#### Task details
From the entries, copy out every line in which the word "StageEntry" is found.

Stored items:
....................

-- ==== Sys2Proof/Machine/StateFar.lean ====
section
/-!
DEFINITION. State of the Far staging cache and of Transit (chapter 9), and of the twin link, the arbiter link, the lease
and COLD shipment (chapter 10).
-/
namespace Sys2Proof.Machine
open Sys2Proof

/-- Staging directory states (Table 9-2). -/
inductive StageDir where
  | free | filling | clean | dirty | writing
  deriving DecidableEq, Repr

/-- A staging directory entry (Table 9-1). -/
structure StageEntry where
  farPage : Nat := 0
  state : StageDir := .free
  holdA : Nat := 0
  holdB : Nat := 0
  roaA : Nat := 0
  roaB : Nat := 0
  fillCount : Nat := 0
  /-- A write reached the slot while its write-back was in flight (R175). -/
  redirtied : Bool := false
  /-- The page was accessed since the set's clock last passed it (R241). -/
  accessed : Bool := false
  /-- The Far page whose miss issued the write-back in flight, and which takes the way when it becomes CLEAN (R241 step 3). -/
  taker : Option Nat := none
  deriving DecidableEq, Repr

def StageEntry.free : StageEntry := {}

/-- Table 9-2's value of a state. -/
def StageDir.code : StageDir → Nat
  | .free => 0 | .filling => 1 | .clean => 2 | .dirty => 3 | .writing => 4

/-- The state of a value of Table 9-2; no entry of the controller's holds another. -/
def StageDir.ofCode (n : Nat) : StageDir :=
  if n = 1 then .filling else if n = 2 then .clean else if n = 3 then .dirty else if n = 4 then .writing else .free

/-- A logical device's staging control block (Table 9-12). -/
structure StageCtl where
  result : Nat := 0
  pagesDone : Nat := 0
  evict : Bool := false
  /-- The command outstanding: DPA of the next page and pages left (R244). -/
  busy : Option (Nat × Nat) := none
  /-- Far pages of the most recent promote whose fills have not landed. -/
  filling : List Nat := []
  deriving DecidableEq, Repr

/-- TRN_W_STATUS.STATE. -/
inductive WinState where
  | idle | running | done
  deriving DecidableEq, Repr

def WinState.code : WinState → Nat
  | .idle => 0 | .running => 1 | .done => 2

/-- Slot states (Table 9-6). -/
inductive SlotState where
  | empty | filling | urgent | ready | failed
  deriving DecidableEq, Repr

def SlotState.code : SlotState → Nat
  | .empty => 0 | .filling => 1 | .urgent => 2 | .ready => 3 | .failed => 4

/-- A Transit descriptor (Table 9-5), as its four 64-bit words. -/
structure TrnDesc where
  src : Nat := 0
  /-- LENGTH, LAYER_TAG, FLAGS and the reserved byte. -/
  word1 : Nat := 0
  due : Nat := 0
  word3 : Nat := 0
  deriving DecidableEq, Repr

def TrnDesc.zero : TrnDesc := {}

/-- A Transit slot with the fill it carries (R248 to R252). -/
structure TrnSlot where
  state : SlotState := .empty
  late : Bool := false
  poison : Bool := false
  desc : Nat := 0
  layerTag : Nat := 0
  fillNo : Nat := 0
  src : Nat := 0
  length : Nat := 0
  due : Option Nat := none
  /-- Page offsets of the segment still to land; the fill reads the first next. -/
  todo : List Nat := []
  deriving DecidableEq, Repr

def TrnSlot.fresh : TrnSlot := {}

/-- A Transit window (R246 to R253). -/
structure TrnWindow where
  state : WinState := .idle
  listLen : Nat := 1
  nextFill : Nat := 0
  slots : SMap TrnSlot := []
  /-- The 4,096 descriptors; an unlisted one is zero. -/
  descs : SMap TrnDesc := []
  deriving DecidableEq, Repr

def TrnWindow.fresh : TrnWindow := {}

/-- Far staging and Transit. -/
structure FarSt where
  /-- The staging directory by slot. -/
  dir : SMap StageEntry := []
  /-- The set's clock position (R241). -/
  clock : SMap Nat := []
  /-- Directory sets held in each hemisphere's directory set cache (R238). -/
  cache : SMap (List Nat) := []
  ctl : SMap StageCtl := []
  windows : SMap TrnWindow := []
  /-- TRN_LATE_COUNT and TRN_LAST_LATE; RO/ST. -/
  lateCount : Nat := 0
  lastLate : W64 := 0
  deriving DecidableEq, Repr

def StageCtl.fresh : StageCtl := {}

/-- Roles of a unit for a half (R258). -/
inductive Role where
  | none | holder | standby | eclipse
  deriving DecidableEq, Repr

/-- TWN_STATUS's value of a role. -/
def Role.code : Role → Nat
  | .none => 0 | .holder => 1 | .standby => 2 | .eclipse => 3

/-- One half of the address space (R258, R279, R280). -/
structure HalfSt where
  role : Role := .none
  /-- The lease gate is open. -/
  gateOpen : Bool := false
  /-- TWN_LEASEh.EXPIRY; none reads all ones. -/
  expiry : Option Nat := none
  leaseNo : Nat := 0
  /-- An Eclipse of the half is in progress, by this unit's knowledge. -/
  eclipse : Bool := false
  /-- RENEW was sent at this count and no renewal has arrived. -/
  renewSent : Option Nat := none
  deriving DecidableEq, Repr

def HalfSt.fresh : HalfSt := {}

/-- What a snoop-filter entry names (R96). -/
inductive Holders where
  /-- At most two holders by number: a logical device's number, in Binary with bit 6 for one of unit B. -/
  | exact (lds : List Nat)
  /-- Every logical device in the region's masks, but for those removed since (R98, R113). -/
  | coarse (gone : List Nat)
  deriving DecidableEq, Repr

/-- The lines of a page as they travel: contents, key and poison of each line that is not a filled line. -/
abbrev PageLines := SMap DramLine

/-- Crailanil messages (Table 10-3). -/
inductive TwinMsg where
  | mirrorWrite (tag addr : Nat) (data : Half) (poison : Bool) (epoch : Nat)
  | mirrorAck (tag : Nat)
  | fwdRead (tag dpa ld : Nat)
  | fwdWrite (tag dpa ld : Nat) (data : Half) (poison : Bool)
  | fwdData (tag : Nat) (data : Half) (poison : Bool)
  | fwdDone (tag : Nat)
  /-- `key` is P, or 2^36 + F for a Far page. -/
  | coldPage (key epoch : Nat) (page : PageLines)
  | coldEnd (pages epoch : Nat)
  | coldAck (epoch : Nat)
  | syncDigest (page digest stamp : Nat)
  | syncPage (page stamp : Nat) (lines : List (Line × Bool))
  | syncMatch (page : Nat) (sendPage : Bool)
  | sfUpdate (granule : Nat) (holders : Option Holders)
  | state (roles : Nat) (sealedEpoch : Option Nat) (copies : List Nat) (stale : Bool)
  | switchEpoch (epoch : Nat)
  | chartConfirm (digest : BitVec 512)
  deriving DecidableEq, Repr

/-- LEN of a message (Table 10-3): payload bytes after the header. A CONTROL message's is not given, and fits one frame. -/
def TwinMsg.len : TwinMsg → Nat
  | .mirrorWrite .. => 64 | .fwdWrite .. => 64 | .fwdData .. => 64 | .coldPage .. => 4096 | .syncDigest .. => 8 | .syncPage .. => 4096
  | _ => 0

/-- Frames a message takes, with its 24-byte header, 480 payload bytes to a frame (R265, R267). -/
def TwinMsg.frames (m : TwinMsg) : Nat := (m.len + 24 + 479) / 480

/-- The channel a message travels on (Tables 10-1, 10-3). -/
def TwinMsg.channel : TwinMsg → Nat
  | .mirrorWrite .. => 0 | .syncDigest .. => 0 | .syncPage .. => 0 | .sfUpdate .. => 0
  | .mirrorAck _ => 1 | .fwdData .. => 1 | .fwdDone _ => 1 | .coldAck _ => 1 | .syncMatch .. => 1
  | .fwdRead .. => 2 | .fwdWrite .. => 2
  | .coldPage .. => 3 | .coldEnd .. => 3
  | .state .. => 4 | .switchEpoch _ => 4 | .chartConfirm _ => 4

/-- A DATA frame that has been sent: its SEQ and KEY_PHASE, and which 480 bytes of which message it carries (Table 10-1). -/
structure CrnFrame where
  seq : Nat
  phase : Bool := false
  part : Nat := 0
  msg : TwinMsg
  deriving DecidableEq, Repr

/-- A half-link (R263 to R266). -/
structure HalfLink where
  /-- Lanes in use: 0, 4, 8 or 12. -/
  width : Nat := 0
  keyPhase : Bool := false
  /-- Next DATA SEQ to send; highest SEQ received in order. -/
  sendSeq : Nat := 0
  recvSeq : Nat := 0
  /-- DATA frames sent and not acknowledged: the replay buffer. -/
  unacked : List CrnFrame := []
  /-- The SEQ of the last NAK and how often it has been resent. -/
  nak : Nat := 0
  resends : Nat := 0
  /-- Session keys of the two directions, A to B and B to A, 32 bytes each (R264); none while the half-link is down. -/
  keys : Option (List Byte) := none
  /-- DATA arrived since the last ACK. -/
  ackDue : Bool := false
  /-- Frames sent and received under the present keys, for the 2^31 rekey (R264). -/
  frames : Nat := 0
  framesIn : Nat := 0
  deriving DecidableEq, Repr

def HalfLink.fresh : HalfLink := {}

/-- A COLD epoch being received (R275). -/
structure ColdDelta where
  epoch : Nat
  units : SMap FlashUnit := []
  farUnits : SMap FlashUnit := []
  complete : Bool := false
  deriving DecidableEq, Repr

/-- Twin, Binary and fail-over. -/
structure TwinSt where
  halves : SMap HalfSt := []
  links : SMap HalfLink := []
  /-- The twin's identifier, PAIR_TAG and Chart digest from training (R264). -/
  peerId : Option (List Byte) := none
  peerDigest : Option (BitVec 512) := none
  /-- The twin has trained at D6 (R62). -/
  trained : Bool := false
  trainTimedOut : Bool := false
  /-- TWN_STATUS.STALE, ALONE, SYNCING, ARB_UP. -/
  stale : Bool := false
  /-- First epoch after this copy became STALE (R287). -/
  staleFrom : Nat := 0
  alone : Bool := false
  syncing : Bool := false
  arbUp : Bool := false
  /-- The link is DOWN and its grace time runs, or has expired (R276). -/
  linkDown : Bool := false
  graceExpired : Bool := false
  /-- The twin's last STATE: roles, sealed epoch, regions it holds a copy of, STALE. -/
  peerRoles : Nat := 0
  peerSealed : Option Nat := none
  peerCopies : List Nat := []
  nextTag : Nat := 0
  /-- Halves asked of the twin with FWD_READ for lines of a frozen channel or a REMOTE page: (tag, 2 * line + half) (R161). -/
  fetches : List (Nat × Nat) := []
  /-- Halves the twin has answered and whose readers have not yet taken them, with poison. -/
  fetched : SMap (Half × Bool) := []
  /-- This unit, as holder, has started its sync with the twin since Dawn (R270; the model's own field). -/
  dawnSynced : Bool := false
  /-- HOT sync: runs of local pages still to walk (first page, number) (R270). -/
  syncTodo : List (Nat × Nat) := []
  /-- Pages whose digest has been sent and not yet answered, with the stamp sent. -/
  syncWait : SMap Nat := []
  /-- Regions whose HOT sync was started by a Chart change (R57). -/
  syncRegions : List Nat := []
  /-- TWN_DIVERGENT, TWN_ECLIPSE_START, TWN_ECLIPSE_END; RO/ST. -/
  divergent : Nat := 0
  eclipseStart : Nat := 0
  eclipseEnd : Nat := 0
  /-- Eclipses since Dawn (GET_TOPOLOGY_STATUS). -/
  eclipses : Nat := 0
  /-- Ship list of a hemisphere: (page key, epoch), oldest first; a Far page's key has bit 36 set (R272). -/
  shipList : List (Nat × Nat) := []
  /-- Captures: (line key, label epoch) with the line's prior contents (R272). -/
  captures : List (Nat × Nat × DramLine) := []
  /-- Epoch being shipped, with S, the last fully shipped epoch. -/
  shipping : Option Nat := none
  shipped : Option Nat := none
  /-- Deltas held for the twin, oldest first, and S of the twin's deltas held here (R275). -/
  deltas : List ColdDelta := []
  coldHeld : Option Nat := none
  /-- Epoch of the last COLD takeover, and the lost epochs it posted (GET_EPOCH_HISTORY). -/
  takeover : Option Nat := none
  lostFirst : Option Nat := none
  lostLast : Option Nat := none
  /-- The catch-up delta that must be shipped and acknowledged first, by its label c (R448). -/
  catchUp : Option Nat := none
  /-- Regions that became COLD and whose first copy the twin has not acknowledged, each with the copy's label: the copy restarts after a Dusk (R200). -/
  recopy : List (Nat × Nat) := []
  /-- The epoch whose state the twin's folded COLD pages hold here (R275). -/
  folded : Option Nat := none
  /-- COLD pages of the epoch being received so far. -/
  coldCount : Nat := 0
  /-- Received pages that no stripe has room for yet, oldest first, and the epoch whose COLD_END has come and whose pages are not yet all durable
  (R273, R275). -/
  coldWait : List FlashUnit := []
  coldDue : Option Nat := none
  /-- Regions of which this unit holds a copy, as its STATE reports (R267). -/
  copies : List Nat := []
  /-- NONE regions lost by an assumption, as 2 * ID + half (R284). -/
  lostRegions : List Nat := []
  /-- Halves for which the unit reports FAULTED until the next Dawn (R280). -/
  faulted : Bool := false
  /-- The last STATUS code sent, and whether STATUS was sent at D6 (R278). -/
  statusSent : Option Nat := none
  /-- Arbiter message counter. -/
  arbSeq : Nat := 0
  /-- CRN_COUNT: frames resent and retrains; RO/ST. -/
  replays : Nat := 0
  retrains : Nat := 0
  /-- A switch epoch proposed or received (R58). -/
  switchEpoch : Option Nat := none
  deriving DecidableEq, Repr

end Sys2Proof.Machine
end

....................

#### The answer
structure StageEntry where
def StageEntry.free : StageEntry := {}
  dir : SMap StageEntry := []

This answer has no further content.